With apologies in advance if this is a dumb question. I’m very new to Seafile and was looking through the manual on how it works and ran across page on Seafile FSCK (sorry apparently I can’t include links in this post). The part that caught my attention was this part:

On the server side, Seafile stores the files in the libraries in an internal format. Seafile has its own representation of directories and files (similar to Git).

With default installation, these internal objects are stored in the server’s file system directly (such as Ext4, NTFS). But most file systems don’t assure the integrity of file contents after a hard shutdown or system crash. So if new Seafile internal objects are being written when the system crashes, they can be corrupt after the system reboots. This will make part of the corresponding library not accessible.
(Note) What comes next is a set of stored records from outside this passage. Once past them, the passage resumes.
-- ==== Sys2Proof/Proofs/LevelAndRun.lean ====
section
/-! SUPPORT. A change of level and the run (R43, R79, R137), and the rail-on that a measurement serves (R67, R132). -/

namespace Sys2Proof.Sequencing

open Sys2Proof Sys2Proof.Machine

/-! ### The measurement that changes the level (R133, R135, R137) -/

theorem decidedLevel_eq {m : Measuring} {volts : Nat} {temp : Int} {s : State} (h : measurementEnds m volts temp s) :
    decidedLevel (finishedMeasurement volts temp m.kind s) s = levelDecided (effectiveOf m.kind volts temp s) s := by
  obtain ⟨-, -, hv, hlo, hhi⟩ := h
  have hvolts : min Config.maxMillivolts volts = volts := Nat.min_eq_right hv
  have heff : (finishedMeasurement volts temp m.kind s).veff = effectiveOf m.kind volts temp s := by
    simp only [finishedMeasurement, clampInt_id hlo hhi, hvolts]
    cases m.kind <;> rfl
  rw [decidedLevel, heff]
  cases hl : s.power.level <;> simp [levelAfter, levelDecided, hl]

/-- R135, R143: the new level is raised, and HEAT and its permission are taken from a frame begun in NORMAL. -/
def levelTaken (r : Measurement) (new : Level) (s : State) : State :=
  let s1 := raise .level { s with power := { s.power with measuring := none, last := some r, level := new } }
  if s.power.level = .normal then heaterLosesPermission s1 else s1

/-- What the run and the rail go by is as it was, but for the level and the measurement that has ended. -/
structure LevelTaken (new : Level) (s x : State) : Prop where
  seq : x.seq = s.seq
  cal : x.cal = s.cal
  engine : x.engine = s.engine
  settings : x.settings = s.settings
  camPwr : x.pins.camPwr = s.pins.camPwr
  level : x.power.level = new
  measuring : x.power.measuring = none

theorem levelTaken_taken (r : Measurement) (new : Level) (s : State) : LevelTaken new s (levelTaken r new s) := by
  unfold levelTaken
  split <;> constructor <;> simp

/-- What the run and the rail go by is the same in both. -/
structure SameShot (t u : State) : Prop where
  seq : u.seq = t.seq
  cal : u.cal = t.cal
  engine : u.engine = t.engine
  settings : u.settings = t.settings
  camPwr : u.pins.camPwr = t.pins.camPwr
  gain : u.pins.gain = t.pins.gain
  power : u.power = t.power

/-- R101, R143: the drift test and HEAT leave the run and the rail alone. -/
theorem driveHeat_driftTest_same (b : Bool) (temp : Int) (t : State) :
    SameShot t (driveHeat (if b then driftTest temp t else t)) := by
  cases b <;> constructor <;> simp
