-- ==== Sys2Proof/Proofs/TimeAndBackup.lean ====
section
/-! SUPPORT. TIME alone and the checks of its arguments (R55, R56), and the backup domain that loses its state and
restarts (R53, R141). -/

namespace Sys2Proof.CalendarWindows

open Sys2Proof Sys2Proof.Machine Sys2Proof.Sequencing

/-! ### TIME (R55, R56) -/

theorem timeInRange_iff (sec frac : Int) :
    timeInRange sec frac = true ↔ 0 ≤ sec ∧ sec ≤ 4294967295 ∧ 0 ≤ frac ∧ frac < 1024 := by
  simp only [timeInRange, Bool.and_eq_true, decide_eq_true_iff, and_assoc]
  rfl

/-- R56: a malformed argument, or a third one. -/
theorem exec_timeSet_malformed {t : Token} {ts : List Token} {s : State} (hf : LinkFree s)
    (h : readTime (t :: ts) = none) :
    exec (.timeSet (t :: ts)) s = .next (s.answering ["!SYNTAX TIME".toList]) := by
  have ho : ownTime (t :: ts) s = (s, noLine .malformed .time) := by simp [ownTime, h]
  exact exec_line (v := .time) (p := (_, _)) hf rfl (congrArg replied ho)

/-- R56: a number out of its range. -/
theorem exec_timeSet_outOfRange {t : Token} {ts : List Token} {x y : Int} {s : State} (hf : LinkFree s)
    (h : readTime (t :: ts) = some (x, y)) (hr : x < 0 ∨ 4294967295 < x ∨ y < 0 ∨ 1023 < y) :
    exec (.timeSet (t :: ts)) s = .next (s.answering ["!RANGE TIME".toList]) := by
  have hnot : timeInRange x y = false := by
    rw [Bool.eq_false_iff, ne_eq, timeInRange_iff]; omega
  have ho : ownTime (t :: ts) s = (s, noLine .range .time) := by simp [ownTime, h, hnot]
  exact exec_line (v := .time) (p := (_, _)) hf rfl (congrArg replied ho)

/-- R56: the arguments of TIME act by the two numbers read from them. -/
theorem exec_timeSet_congr {t t' : Token} {ts ts' : List Token} {s : State} (hf : LinkFree s)
    (h : readTime (t :: ts) = readTime (t' :: ts')) : exec (.timeSet (t :: ts)) s = exec (.timeSet (t' :: ts')) s := by
  have ho : ownTime (t :: ts) s = ownTime (t' :: ts') s := by simp [ownTime, h]
  have hexec (u : Token) (us : List Token) := exec_line (c := .timeSet (u :: us)) (v := .time) hf rfl rfl
  rw [hexec, hexec, ho]

/-- Settles O22: TIME alone by its report, TIME with arguments by its reading of them. -/
theorem timeReportsAndChecks : Obligations.TimeReportsAndChecks := by
  refine ⟨fun s hf => ?_, fun s t u hf => ⟨fun sec hsec => ?_, fun x hx hr => ?_, fun x y hx hy hr => ?_, fun hn => ?_,
    fun v vs => exec_timeSet_malformed hf rfl⟩⟩
  · rw [← timeReply_eq]
    exact exec_line (v := .time) (p := (s, timeReply s)) hf rfl rfl
  · refine exec_timeSet_congr hf ?_
    simp [readTime, readNumber_natText (show sec < 10 ^ 10 by omega), readNumber_natText (show 0 < 10 ^ 10 by omega)]
  · exact exec_timeSet_outOfRange hf (x := x) (y := 0) (by simp [readTime, hx]) (by omega)
  · exact exec_timeSet_outOfRange hf (by simp [readTime, hx, hy]) hr
  · refine exec_timeSet_malformed hf ?_
    rcases hn with hn | hn
    · simp [readTime, hn]
    · cases ht : readNumber t <;> simp [readTime, hn, ht]

/-! ### The backup domain (R53, R141) -/

theorem exec_vbatReturn {s : State} (h : s.supply = .below) :
    exec .vbatReturn s = .next (restartDomain { s with supply := .returning 8192 }) := by
  simp only [exec, execVbatReturn, h, if_true]
  rfl

theorem exec_vbatReturn_fed {s : State} (h : s.supply ≠ .below) : exec .vbatReturn s = .next s := by
  simp only [exec, execVbatReturn, h, if_false]

theorem exec_backupDomainLoss {s : State} (h : s.supply = .below) :
    exec .backupDomainLoss s = .next (loseDomain s) := by
  simp only [exec, execBackupDomainLoss, h, if_true]

theorem exec_backupDomainLoss_fed {s : State} (h : s.supply ≠ .below) : exec .backupDomainLoss s = .next s := by
  simp only [exec, execBackupDomainLoss, h, if_false]

/-- R53: the restarted domain counts its first tick. -/
theorem tick_restarted : Calendar.restarted.tick 0 = { Calendar.restarted with fraction := 1 } := rfl

/-- R53: a tick that finds the domain without its state restarts it and counts from 0. -/
theorem exec_tickIncrement_unpowered {s : State} (h : s.cal.powered = false) :
    exec .tickIncrement s = .next (countSlow { s with
      cal := { Calendar.restarted with fraction := 1 }, settings := { s.settings with tr := 0 } }) := by
  simp only [exec, execTickIncrement, restartDomain_unpowered h, tick_restarted]
  rfl

/-- Settles O23: the loss by the values it sets, the return on VBAT by the restart, the return on VBKP by the tick. -/
theorem backupDomainRestarts : Obligations.BackupDomainRestarts := by
  refine fun s => ⟨fun hs => ⟨exec_backupDomainLoss_fed hs, exec_vbatReturn_fed hs⟩, fun hs hp => ?_, fun hs => ?_⟩
  · rw [exec_vbatReturn hs]
    exact congrArg Host.Outcome.next (restartDomain_powered hp)
  · have hbelow : (loseDomain s).supply = .below := hs
    refine ⟨_, exec_backupDomainLoss hs, rfl, rfl, rfl, ?_, _, exec_tickIncrement_unpowered rfl, rfl, rfl, ?_, rfl, rfl⟩
    · rw [exec_vbatReturn hbelow, restartDomain_unpowered rfl]
      rfl
    · exact congrArg Supply.tick hs

end Sys2Proof.CalendarWindows
end

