-- ==== Sys2Proof/Machine/Companions.lean ====
section
/-! DEFINITION. The companion functions of 43_encoders_address.md as instructions. A failure is reported to the caller and
never touches the block's `fault` (R150). -/

namespace Sys2Proof.Machine

/-- The value of an address constructor, or `InvalidAddress` raised to the caller (R179). -/
def addressAnswer (a : Option Address) (s : State) : Host.Outcome State Fault Refusal :=
  s.answer <|
    match a with
    | some a => .address a
    | none => .raised .invalidAddress

/-- AddressFromBytes (R151). -/
def execAddressFromBytes (l : List Byte) (s : State) : Host.Outcome State Fault Refusal :=
  addressAnswer (addressFromBytes l) s

/-- AddressFromString (R152). -/
def execAddressFromString (t : Text) (s : State) : Host.Outcome State Fault Refusal :=
  addressAnswer (addressFromString t) s

/-- AddressToString (R153). -/
def execAddressToString (a : Address) (s : State) : Host.Outcome State Fault Refusal :=
  s.answer (.text (addressToString a))

/-- R155 steps 2 to 5: the wire bytes of a logical payload. -/
def wireBytes (p : List Byte) (m : Bool) : List Byte :=
  sofByte :: (escapeByte m (hiByte p.length) ++ escapeByte m (loByte p.length)) ++
    escapeAll m p ++ escapeByte m (payloadChecksum p)

/-- R155: the wire bytes after the self-check of step 6; a length that cannot be declared is refused (U17). -/
def encodeAnswer (p : List Byte) (m : Bool) (s : State) : Host.Outcome State Fault Refusal :=
  if p.length = 0 ∨ 65535 < p.length then .refused .payloadLength
  else if checksumValid (wireBytes p m) m = some true then s.answer (.bytes (wireBytes p m))
  else s.answer (.raised .encoderSelfCheck)

/-- R65, R156: the logical payload of a Transmit Request. -/
def transmitPayload (cfg : Config) (a : Address) (fid : Byte) (data : List Byte) : List Byte :=
  [0x10#8, fid] ++ a.toBytes ++ [0xFF#8, 0xFE#8] ++ [cfg.txRadius, cfg.txOptions] ++ data

/-- R66, R157: the logical payload of a Remote AT Command Request. -/
def remoteATPayload (cfg : Config) (a : Address) (fid cmd0 cmd1 : Byte) (param : List Byte) : List Byte :=
  [0x17#8, fid] ++ a.toBytes ++ [0xFF#8, 0xFE#8] ++ [cfg.ratOptions] ++ [cmd0, cmd1] ++ param

/-- EncodeFrame (R155). -/
def execEncodeFrame (p : List Byte) (m : Bool) (s : State) : Host.Outcome State Fault Refusal :=
  encodeAnswer p m s

/-- BuildTransmit (R156). -/
def execBuildTransmit (a : Address) (fid : Byte) (data : List Byte) (m : Bool) (s : State) :
    Host.Outcome State Fault Refusal :=
  encodeAnswer (transmitPayload s.cfg a fid data) m s

/-- BuildRemoteATCommand (R157). -/
def execBuildRemoteATCommand (a : Address) (fid cmd0 cmd1 : Byte) (param : List Byte) (m : Bool) (s : State) :
    Host.Outcome State Fault Refusal :=
  encodeAnswer (remoteATPayload s.cfg a fid cmd0 cmd1 param) m s

end Sys2Proof.Machine
end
Given the above, I was wondering if it’s possible to make changes and/or have other applications write directly to the the Seafile data directory, or if that will have any adverse consequences, such as corrupting the Seafile library or files not showing up in Seafile. For example, I had been planning on designating an existing directory of documents currently being shared via Samba as a Seafile data directory and wanted to continue to allow documents to be added, removed, etc. through Samba. Would that be problematic? Would Seafile change any of the existing permissions on the files?

On a somewhat related note, can I designate the existing directory of documents to be the Seafile data directory? Wasn’t sure if, for example, Seafile wipes the designated directory or does something else given the above. Or would the better approach be to only import the existing directory later using seaf-import.sh (as describe in the manual - sorry looks like I can’t include links).

Any thoughts or suggestions would be most appreciated.